-- ==== Sys2Proof/Machine/Locket.lean ====
section
/-! DEFINITION. Machine/Locket.lean: the store, its commits, reading, markers and erase (16). -/

namespace Sys2Proof.Machine

open Sys2Proof

/-- Slots that ordinary records may take (R470). -/
def ordinarySlots : Nat := 1572800
/-- All slots (R470). -/
def allSlots : Nat := 1572864

/-- Slots in use. -/
def LocketStore.used (s : LocketStore) : Nat := s.committed + 1 - s.firstHeld

/-- A record written in the next slot takes the next sequence number (R469). -/
def LocketStore.append (r : Rec) (s : LocketStore) : LocketStore :=
  { s with records := s.records ++ [{ seq := s.committed + 1, entry := r }], committed := s.committed + 1 }

/-- An entry that may use the reserve: a CRITICAL one of the priority lane, or 0D12h (R470). -/
def Rec.reserve (r : Rec) : Bool := (r.lflags.getLsbD 4 && r.sev == 4) || r.code == 0x0D12

/-- A refused entry is counted (R470). -/
def LocketStore.refuseOne (s : LocketStore) : LocketStore := { s with refused := Bits.sat 0xFFFFFFFF (s.refused + 1) }

/-- The store replaced. -/
def Dev.setStore (s : LocketStore) (d : Dev) : Dev := { d with nvm := { d.nvm with store := s } }

/-- A write when the store is full: the reserve, or refused (R470). -/
def Dev.storeFull (r : Rec) (d : Dev) : Dev :=
  let s := d.nvm.store
  if r.reserve && decide (s.reserveUsed < 63) then
    d.setStore { s.append r with reserveUsed := s.reserveUsed + 1 }
  else d.setStore s.refuseOne

/-- 1002h, once, when the slots in use exceed NEAR_FULL (R471). -/
def Dev.nearFull (d : Dev) : Dev :=
  let s := d.nvm.store
  if !s.nearFullRaised && decide (d.parN 0x34 3 * ordinarySlots < 100 * s.used) then
    (d.setStore { s with nearFullRaised := true }).raise 0x1002 1 (Bits.le 4 s.used)
  else d

/-- One entry is written to the store (R469 to R471): the FULL record first where slot 1,572,800 is next. -/
def Dev.storeWrite (r : Rec) (d : Dev) : Dev :=
  let s := d.nvm.store
  if s.full then d.storeFull r
  else if ordinarySlots ≤ s.used then
    let d := d.setStore { s.append (d.record 0 0x1003 1 0 []) with full := true }
    let (d, ev) := d.faultTake 0x1003 0 1
    (d.raiseQ ev).storeFull r
  else
    (d.setStore (s.append r)).nearFull

/-- The priority lane is written, oldest first (R464). -/
def Dev.laneWrite (d : Dev) : Dev :=
  d.locket.lane.foldl (fun x r => x.storeWrite r) { d with locket := { d.locket with lane := [] } }

/-- Entries leave the front queue for the store in order, at most n; what a write raises joins the same queue (R469). -/
def Dev.locketDrain : Nat → Dev → Dev
  | 0, d => d
  | n + 1, d =>
    match d.locket.front with
    | [] => d
    | r :: rest =>
      let (d, ev) := d.qRead 2 1
      if !ev.isEmpty then d.raiseQ ev
      else Dev.locketDrain n (({ d with locket := { d.locket with front := rest } } : Dev).storeWrite r)

/-- The tail slot's commits from the front queue, at most n (R469); a full store empties the queue (R470). -/
def Dev.locketCommit (n : Nat) (d : Dev) : Dev :=
  ({ d with locket := { d.locket with broughtForward := false } } : Dev).locketDrain n

/-- The summary of a code's suppressed occurrences (R467). -/
def summaryOf (b : Bucket) (r : Rec) : Rec :=
  { r with sev := b.maxSev, lflags := r.lflags ||| 0x08,
           data := Bits.le 4 b.suppressed ++ Bits.le 4 ((b.lastAt - b.firstAt) / 1000000) }

/-- The bucket's tick: refill, then a waiting summary (R465, R467, Table 16.5). -/
def Dev.bucketTick (code : Nat) (d : Dev) : Dev :=
  let b := d.bucket code
  let b := { b with units := Bits.sat (d.capOf code) (b.units + d.rateOf code) }
  match b.last with
  | some r =>
    if 0 < b.suppressed ∧ 50 ≤ b.units ∧ d.frontHas code < 32 ∧ d.locket.front.length < 256 then
      let d := d.setBucket code { units := b.units - 50 }
      let (d, ev) := d.frontPush (summaryOf b r)
      d.raiseQ ev
    else d.setBucket code b
  | none => d.setBucket code b

/-- Every bucket's tick (R465). -/
def Dev.locketTick (d : Dev) : Dev :=
  let d := { d with locket := { d.locket with
    markers := 0, base := Bits.sat (50 * d.parN 0x34 2) (d.locket.base + d.parN 0x34 1) } }
  (d.locket.buckets.map Prod.fst).foldl (fun x c => x.bucketTick c) d

/-- The codes that overrides name get buckets of their own, with the units they hold. -/
def Dev.listOverrides (d : Dev) : Dev :=
  (Bits.upTo 32).foldl (fun x e =>
    let c := x.parN 0x34 (0x10 + 2 * e)
    if c = 0 then x else x.setBucket c (x.bucket c)) d

/-- Every bucket starts full at start-up (R465). -/
def Dev.locketStart (d : Dev) : Dev :=
  let d := { d with locket := { d.locket with buckets := [], base := 50 * d.parN 0x34 2 } }
  (Bits.upTo 32).foldl (fun x e =>
    let c := x.parN 0x34 (0x10 + 2 * e)
    if c = 0 then x else x.setBucket c { units := x.capOf c }) d

/-- After a commit of table LOCKET every bucket keeps its units, capped at the new capacity (R479). -/
def Dev.locketCap (d : Dev) : Dev :=
  let d := d.listOverrides
  ({ d with locket := { d.locket with
      base := Bits.sat (50 * d.parN 0x34 2) d.locket.base,
      buckets := d.locket.buckets.map (fun p => (p.1, { p.2 with units := Bits.sat (d.capOf p.1) p.2.units })) } } : Dev).nearFull

/-- LOST_RECORD: the loss latch enters the front queue once an entry is free (R468). -/
def Dev.lostRecord (d : Dev) : Dev :=
  match d.locket.lostFirst with
  | some f =>
    if 0 < d.locket.lostCount ∧ d.locket.front.length < 256 then
      let r : Rec := { f with code := 0x1001, source := 0, sev := 1, lflags := f.lflags &&& 0x07,
                              data := Bits.le 4 d.locket.lostCount ++ [1, 0, 0, 0] }
      let d := { d with locket := { d.locket with lostCount := 0, lostFirst := none } }
      let (d, ev) := d.frontPush r
      let d := d.raiseQ ev
      let (d, ev) := d.faultTake 0x1001 0 1
      d.raiseQ ev
    else d
  | none => d

/-- Records found uncorrectable are marked, and each raises 1005h once (R472). -/
def Dev.recordsBad (bad : List Nat) (d : Dev) : Dev :=
  let s := d.nvm.store
  let new := (s.records.filter (fun x => bad.contains x.seq && !x.corrupt)).map Stored.seq
  let d := d.setStore { s with
    struck := s.struck.filter (fun x => !bad.contains x),
    records := s.records.map (fun x => if bad.contains x.seq then { x with corrupt := true } else x) }
  new.foldl (fun x q => x.raise 0x1005 3 (Bits.le 4 q)) d

/-- LOCKET_SCRUB: the whole store is read (R472). -/
def Dev.locketScrub (bad : List Nat) (d : Dev) : Dev := d.recordsBad (bad ++ d.nvm.store.struck)

/-- Slots that have gone wrong since the last tick, unread so far (R472). -/
def Dev.locketStrike (l : List Nat) (d : Dev) : Dev :=
  let s := d.nvm.store
  d.setStore { s with struck := s.struck ++ (s.records.filter (fun x => l.contains x.seq && !s.struck.contains x.seq)).map Stored.seq }

/-- OP_SECONDS_WRITE (R463). -/
def Dev.opWrite (d : Dev) : Dev := { d with nvm := { d.nvm with opWritten := d.opSeconds } }

/-! ### Reading (R473 to R475) -/

/-- A record in the native format (Table 16.1). -/
def Stored.native (x : Stored) : List Byte :=
  let r := x.entry
  Bits.le 4 x.seq ++ Bits.le 8 r.cal.toNat ++ Bits.le 4 r.opSec ++ Bits.le 2 r.cycles ++ Bits.le 2 r.code ++
    Bits.le 2 r.source ++ Bits.le 1 r.sev ++ [if x.corrupt then r.lflags ||| 0x20 else r.lflags] ++ Bits.fit 8 r.data

/-- HT_LEVEL (Table 16.4). -/
def htLevel (sev : Nat) : Nat := if sev = 0 then 0 else if sev = 1 then 1 else if sev ≤ 3 then 2 else 3

/-- A record in the HT-300 format (Table 16.4). -/
def Stored.ht300 (x : Stored) : List Byte :=
  let r := x.entry
  let b := Bits.le 4 r.opSec ++ Bits.le 2 r.cycles ++ Bits.le 2 r.code ++ Bits.le 1 (htLevel r.sev) ++
    Bits.le 1 (flagBits [r.lflags.getLsbD 0, r.lflags.getLsbD 3]) ++ Bits.fit 8 r.data ++ Bits.le 2 x.seq ++ [0, 0]
  b ++ Bits.le 2 (b.foldl (fun a c => a + c.toNat) 0)

/-- The largest EVENT_READ count (Table 16.2). -/
def maxEvents (tr : Transport) (format : Nat) : Nat :=
  match tr with
  | .udp => if format = 0 then 43 else 57
  | _ => if format = 0 then 511 else 681

/-- The records taken from those examined: at most `n` of at least the severity; with them the records examined. -/
def takeEvents (sev : Nat) : List Stored → Nat → List Stored × Nat
  | [], _ => ([], 0)
  | x :: xs, n =>
    if n = 0 then ([], 0)
    else if sev ≤ x.entry.sev then
      let (l, k) := takeEvents sev xs (n - 1)
      (x :: l, k + 1)
    else
      let (l, k) := takeEvents sev xs n
      (l, k + 1)

/-- The sequence number a read starts at: TARGET, but FIRST_HELD where that lies before it (R474). -/
def LocketStore.readFrom (s : LocketStore) (seq : Nat) : Nat :=
  ((s.firstHeld : Int) + Bits.clampI 0 (2 ^ 31) (Bits.diff32 seq s.firstHeld)).toNat

/-- The records that a read from a sequence number may examine (R474). -/
def LocketStore.window (s : LocketStore) (seq : Nat) : List Stored :=
  (s.records.filter (fun x => decide (s.readFrom seq ≤ x.seq))).take 4096

/-- The payload of EVENT_READ from a sequence number: at most n records of severity sev or above (R473 to R475). -/
def LocketStore.readout (s : LocketStore) (seq n fmt sev : Nat) : List Byte :=
  let before := decide (Bits.diff32 seq s.firstHeld < 0)
  let start := s.readFrom seq
  let (l, k) := takeEvents sev (s.window seq) n
  let flags := flagBits [s.full, before, fmt == 1, decide (0 < s.reserveUsed)]
  Bits.le 4 s.firstHeld ++ Bits.le 4 s.committed ++ Bits.le 4 (start + k) ++ Bits.le 2 l.length ++
    Bits.le 1 flags ++ Bits.le 1 (100 * s.used / allSlots) ++ Bits.le 4 s.refused ++ Bits.zeros 4 ++
    l.flatMap (fun x => if fmt = 0 then x.native else x.ht300)

/-- EVENT_READ (R473, R474). -/
def Dev.eventReadOp (r : Req) (d : Dev) : OpRes :=
  let n := Bits.at' r.payload 0 2
  let fmt := Bits.byteAt r.payload 2
  let sev := Bits.byteAt r.payload 3
  if 1 < fmt ∨ 4 < sev then refuse d stRange
  else if maxEvents r.src.tr fmt < n then
    refuse d stBadLength (24 + maxEvents r.src.tr fmt * (if fmt = 0 then 32 else 24))
  else
    let n := if n = 0 then maxEvents r.src.tr fmt else n
    let seen := (d.nvm.store.window r.tgt).take (takeEvents sev (d.nvm.store.window r.tgt) n).2
    let d := d.recordsBad (d.nvm.store.struck.filter (fun q => seen.any (fun x => x.seq == q)))
    reads d (d.nvm.store.readout r.tgt n fmt sev)

/-! ### Markers and erase (R476, R477) -/

/-- A marker is written through the priority lane, whose older entries go first (R464, R476). -/
def Dev.eventMarkOp (r : Req) (d : Dev) : OpRes :=
  let code := r.tgt
  if code < 0x1080 ∨ 0x10FE < code then refuse d stRange
  else if d.nvm.store.full || decide (16 ≤ d.locket.markers) then refuse d stBusy
  else
    let d := d.laneWrite
    let m := { d.record 2 code 0 (trCode r.src.tr) r.payload with lflags := (d.record 2 code 0 0 []).lflags ||| 0x10 }
    let d := d.storeWrite m
    if d.nvm.store.full then refuse d stBusy
    else
    let d := { d with locket := { d.locket with markers := d.locket.markers + 1 } }
    done d (d.nvm.store.committed % 65536)

/-- The erase of the store (R477): `permit` is the latched ERASE_PERMIT. -/
def Dev.eventEraseOp (permit : Bool) (r : Req) (d : Dev) : OpRes :=
  let s := d.nvm.store
  if d.life.state ≠ .maintain then refuse d stLife 3
  else if !permit then refuse d stSealed
  else if Bits.at' r.payload 0 4 != s.firstHeld % 2 ^ 32 || Bits.at' r.payload 4 4 != s.committed % 2 ^ 32 then refuse d stRange
  else
    let s1 : LocketStore := { firstHeld := s.committed + 1, committed := s.committed }
    let e := d.record 0 0x1004 0 0 (Bits.le 4 s.firstHeld ++ Bits.le 4 s.committed)
    let s2 := s1.append e
    let s3 := if s.refused = 0 then s2
      else s2.append (d.record 0 0x1001 1 0 (Bits.le 4 s.refused ++ [2]))
    let d := d.setStore s3
    let (d, ev) := d.faultTake 0x1004 0 0
    let d := d.raiseQ ev
    let (d, ev) := if s.refused = 0 then (d, []) else d.faultTake 0x1001 0 1
    done (d.raiseQ ev) (s2.committed % 65536)

end Sys2Proof.Machine
end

═══

[WORK TASK]
Retype the listing from its first line onward, stopping after the line that contains "take (R470). -/" has been retyped in full.

[REPLY]
-- ==== Sys2Proof/Machine/Locket.lean ====
section
/-! DEFINITION. Machine/Locket.lean: the store, its commits, reading, markers and erase (16). -/

namespace Sys2Proof.Machine

open Sys2Proof

/-- Slots that ordinary records may take (R470). -/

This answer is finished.